Frequency resolved wavefront retrieval and dynamics of diffractive focused ultrashort pulses

In this work we demonstrate the ability of the spatiotemporal characterization technique STARFISH to retrieve the wavelength dependent wavefront of focused ultrashort laser pulses. The high resolution achievable with this technique allows measuring the wavefront at the focal spot. In particular, the method is applied to study the effects of focusing with a kinoform diffractive lens. The evolution from converging to diverging wavefronts as the pulse propagates along the focal region is analyzed for each wavelength. The spatiotemporal intensity and spatially resolved spectrum structure of the pulses, as well as their profiles on axis, are also presented. Numerical simulations of the propagation of such pulses confirm the experimental results.

Wavelength tuning of femtosecond pulses generated in nonlinear crystals by using diffractive lenses.

We demonstrate that diffractive lenses (DLs) can be used as a simple method to tune the central wavelength of femtosecond pulses generated from second-order nonlinear optical processes in birefringent crystals. The wavelength tunability is achieved by changing the relative distance between the nonlinear crystal and the DL, which acts in a focusing configuration. Besides the many practical applications of the so-generated pulses, the proposed method might be extended to other wavelength ranges by demonstrated similar effects on other nonlinear processes, such as high-order harmonic generation.
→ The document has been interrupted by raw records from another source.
-- ==== Sys2Proof/Certificates/Slice0/Obligations.lean ====
section
/-! DEFINITION. The statements for the provers. Each docstring names the rules it comes from; a statement that rests on a
choice of the model says so. A statement on a command is its completion statement: its conclusion is the next state. -/

open Sys2Proof Sys2Proof.Machine

/-! ### The block as a whole -/

/-- With a command at the front of the queue a step is that command's effect on the state with the queue's rest. -/
def Obligations.StepRunsFrontCommand : Prop :=
  ∀ (c : Instr) (r : List Instr) (s : State), step { s with pending := c :: r } = exec c { s with pending := r }

/-- DESIGN CHOICE (log entry 1): a step on an empty queue is one nanosecond of the tick domain. Before the firmware
runs nothing changes; after, with no memory request waiting, DEV_TIME counts, every credit of the regulators gains its
rate within its burst, and nothing happens that a command of the table makes happen. -/
def Obligations.IdleStepCounts : Prop :=
  ∀ s : State, s.pending = [] →
    (s.tick.running = false → step s = .next s) ∧
    (s.tick.running = true → s.memc.reqs = [] → ∃ t, step s = .next t ∧ t.clock = { s.clock with
        now := s.clock.now + 1, devTime := s.clock.devTime + 1 } ∧ t.tick = s.tick ∧ t.cmdq = s.cmdq ∧ t.dram = s.dram ∧ t.cfg = s.cfg ∧
      t.tiles = s.tiles ∧ t.engs = s.engs ∧ t.out = s.out ∧ t.err = s.err ∧
      (∀ (b : Bank) (p : Fin 12), activeSet s = some b →
        t.memc.ports[p].credit = min (s.memc.ports[p].credit + Bank.u32 b (Bank.secOfs b 9 + 8 * p.val))
          (regBurst b p.val * 1000 : Nat)))

/-- Reset values that the register tables state (R70, R101, R171, R189, R216, R242, R265, R326, R340, R361, R388, R410,
R426, R443): the device is OFF in boot phase ROM, with no set and the shadow bank not locked; the SFN, LATE_CNT, EXEC_CNT
and REJ_EXEC are 0; no command, packet or write of the keeping store waits; the memory is neither trained nor frozen; the
device is a ROOT with every downstream port enabled; every port is OFF, every calibration IDLE, every coil OPEN, no engine
runs a slot or counts an abandoned one, the hold record is NONE, and no error is captured or counted. -/
def Obligations.ResetValues : Prop :=
  State.reset.pending = [] ∧ State.reset.dev.power = .off ∧ State.reset.dev.phase = .rom ∧
  State.reset.tick.sfn = 0 ∧ State.reset.tick.lateCnt = 0 ∧ State.reset.tick.queue = [] ∧
  State.reset.cmdq.enable = false ∧ State.reset.cmdq.execCnt = 0 ∧ State.reset.cmdq.rejExec = 0 ∧
  State.reset.cfg.hasActive = false ∧ State.reset.cfg.locked = false ∧ State.reset.memc.trained = false ∧
  State.reset.memc.frozen = false ∧ State.reset.sync.state = .root ∧ State.reset.sync.dnEn = 0xF ∧
  State.reset.keep.queue = [] ∧ State.reset.hold.state = .none ∧ State.reset.spc.busy = false ∧
  (∀ t : Fin 64, State.reset.tiles[t].port.state = .off ∧ State.reset.tiles[t].cal.phase = .idle ∧
    State.reset.shut.coils[t].state = .open) ∧
  (∀ e : Fin 96, State.reset.engs[e].running = none ∧ State.reset.engs[e].abandonCnt = 0) ∧
  (∀ c : Fin 3, State.reset.err.cls[c].valid = false ∧ State.reset.err.cls[c].total = 0)

/-- After reset every sparse memory of the state is in its canonical form. -/
def Obligations.ResetMemoriesCanonical : Prop :=
  MemoriesWf State.reset

/-- Every step keeps the keeping array in its canonical form: addresses strictly rising, no erased byte listed. -/
def Obligations.StepKeepsKeepingArrayCanonical : Prop :=
  ∀ s t : State, Memory.wf erasedByte s.keep.array = true → step s = .next t → Memory.wf erasedByte t.keep.array = true

/-- Every step keeps both configuration banks and the firmware load window in their canonical form. -/
def Obligations.StepKeepsBanksCanonical : Prop :=
  ∀ s t : State, Memory.wf zeroByte s.cfg.active = true → Memory.wf zeroByte s.cfg.shadow = true →
    Memory.wf zeroByte s.dev.fwWindow = true → step s = .next t →
    Memory.wf zeroByte t.cfg.active = true ∧ Memory.wf zeroByte t.cfg.shadow = true ∧
      Memory.wf zeroByte t.dev.fwWindow = true

/-- Every step keeps DRAM in its canonical form, whatever event has made its content undefined. -/
def Obligations.StepKeepsDramCanonical : Prop :=
  ∀ s t : State, Memory.wf (dramDflt s) s.dram.cells = true → step s = .next t →
    Memory.wf (dramDflt t) t.dram.cells = true

/-- R393, R398, R399: the keeping array changes only where a page write ends, where settlement finishes a journaled
page, and where the keeping die loses its supply within a page write; no other command or event changes a byte of it.
-/
def Obligations.KeepingArrayChangesOnlyByPages : Prop :=
  ∀ (c : Instr) (s t : State), c ≠ .keepPageWriteEnd → c ≠ .keepSettlement → (∀ k, c ≠ .supplyLoss k) →
    exec c s = .next t → t.keep.array = s.keep.array

/-- R58, R333, R436: no command or event changes the active bank but SWAP_CONFIG, at its own arm or out of the timed
queue at a tick, and a fundamental reset. -/
def Obligations.ActiveBankChangesOnlyBySwap : Prop :=
  ∀ (c : Instr) (s t : State), (∀ h, c ≠ .swapConfig h) → (c = .tick → ∀ q ∈ s.tick.queue, q.opcode ≠ 0x12) →
    c ≠ .perstAssert → c ≠ .resetNAssert → c ≠ .brownout → (∀ k, c ≠ .supplyLoss k) →
    exec c s = .next t → t.cfg.active = s.cfg.active

/-- A command changes neither the queue of the commands that wait behind it nor what the board and the part fix. -/
def Obligations.ExecKeepsQueueAndBoard : Prop :=
  ∀ (c : Instr) (s t : State), exec c s = .next t → t.pending = s.pending ∧ t.board = s.board

/-- Only MEM_ACCESS_ISSUE can stop the machine, and it stops exactly where an arriving request names a line at or
above the installed capacity, which R248 gives no DRAM byte (log entry 27); no command is refused. -/
def Obligations.OnlyOutsideLinesStop : Prop :=
  (∀ (l : List MemReq) (h : List EccHit) (s : State),
    ((∃ r ∈ l, capacity s ≤ 64 * r.line) → exec (.memAccessIssue l h) s = .fault .lineOutsideCapacity) ∧
    ((∀ r ∈ l, 64 * r.line < capacity s) → ∃ t, exec (.memAccessIssue l h) s = .next t)) ∧
  (∀ (c : Instr) (s : State), (∀ l h, c ≠ .memAccessIssue l h) → ∃ t, exec c s = .next t)

/-! ### The tick and the memory it paces -/

/-- R34, R59: once the firmware runs, a tick with no command due carries the next SFN, starts the period's time anew,
leaves the queued commands queued and both banks as they are, counts as a tick of the active set, and at the second
one unlocks the shadow bank; before, it does nothing. -/
def Obligations.TickCarriesNextSfn : Prop :=
  ∀ s : State,
    (s.tick.running = false → exec .tick s = .next s) ∧
    (s.tick.running = true → s.sync.adopt = none → (∀ q ∈ s.tick.queue, q.hdr.sfn ≠ sfnNext s.tick.sfn) →
      ∃ t, exec .tick s = .next t ∧ t.tick.sfn = sfnNext s.tick.sfn ∧
        t.clock = { s.clock with lastTick := s.clock.now } ∧ t.tick.queue = s.tick.queue ∧
        t.cfg.active = s.cfg.active ∧ t.cfg.shadow = s.cfg.shadow ∧ t.cfg.n = s.cfg.n + 1 ∧
        t.cfg.locked = (s.cfg.locked && decide (s.cfg.n = 0)))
Reconfigurable all-diffractive optical filters using phase-only spatial light modulators

We demonstrate a reconfigurable optical filter implemented using a phase-only two-dimensional liquid-crystal-on-silicon spatial light modulator. To achieve this we utilize two different approaches leading to two different configurations in the modulator. The first one, based on a spatially patterned diffractive lens, permits us to obtain the desired spectrum along the optical axis and, in the second one, which is based on a generalized spectrometer, the desired spectrum is found outside of the optical axis. Experimental results show good agreement with the theory and indicate the validity of this technique.

Diffractive digital lensless holographic microscopy with fine spectral tuning

We experimentally demonstrate an all-diffractive optical setup for digital lensless holographic microscopy with easy wavelength line selection and micrometric resolution. In the proposed system, an ultrashort laser pulse is focused with a diffractive lens (DL) onto a pinhole of diameter close to its central wavelength to achieve a highly spatially coherent illumination cone as well as a spectral line with narrow width. To scan the complete spectrum of the light source the DL is displaced with respect to the pinhole plane. The proposed microscopy setup allows us to spectrally separate contributions from different sections of a sample, which may be attractive for several applications in life sciences.

Diffractive pulse shaper for arbitrary waveform generation

We propose an all-diffractive pulse shaper for arbitrary waveform generation in the femtosecond regime. This optical device improves in several aspects the performance of our previous quasi-direct pulse shaper reported in Mínguez-Vega et al. [Opt. Express16, 16993 (2008)]. In the present implementation, by using grayscale masks we can achieve arbitrary temporal waveforms. Additionally, the holographic reconstruction of the above masks by means of phase holograms allows for a high-efficiency shaping process. The behavior of the pulse shaper is tested by numerical simulations.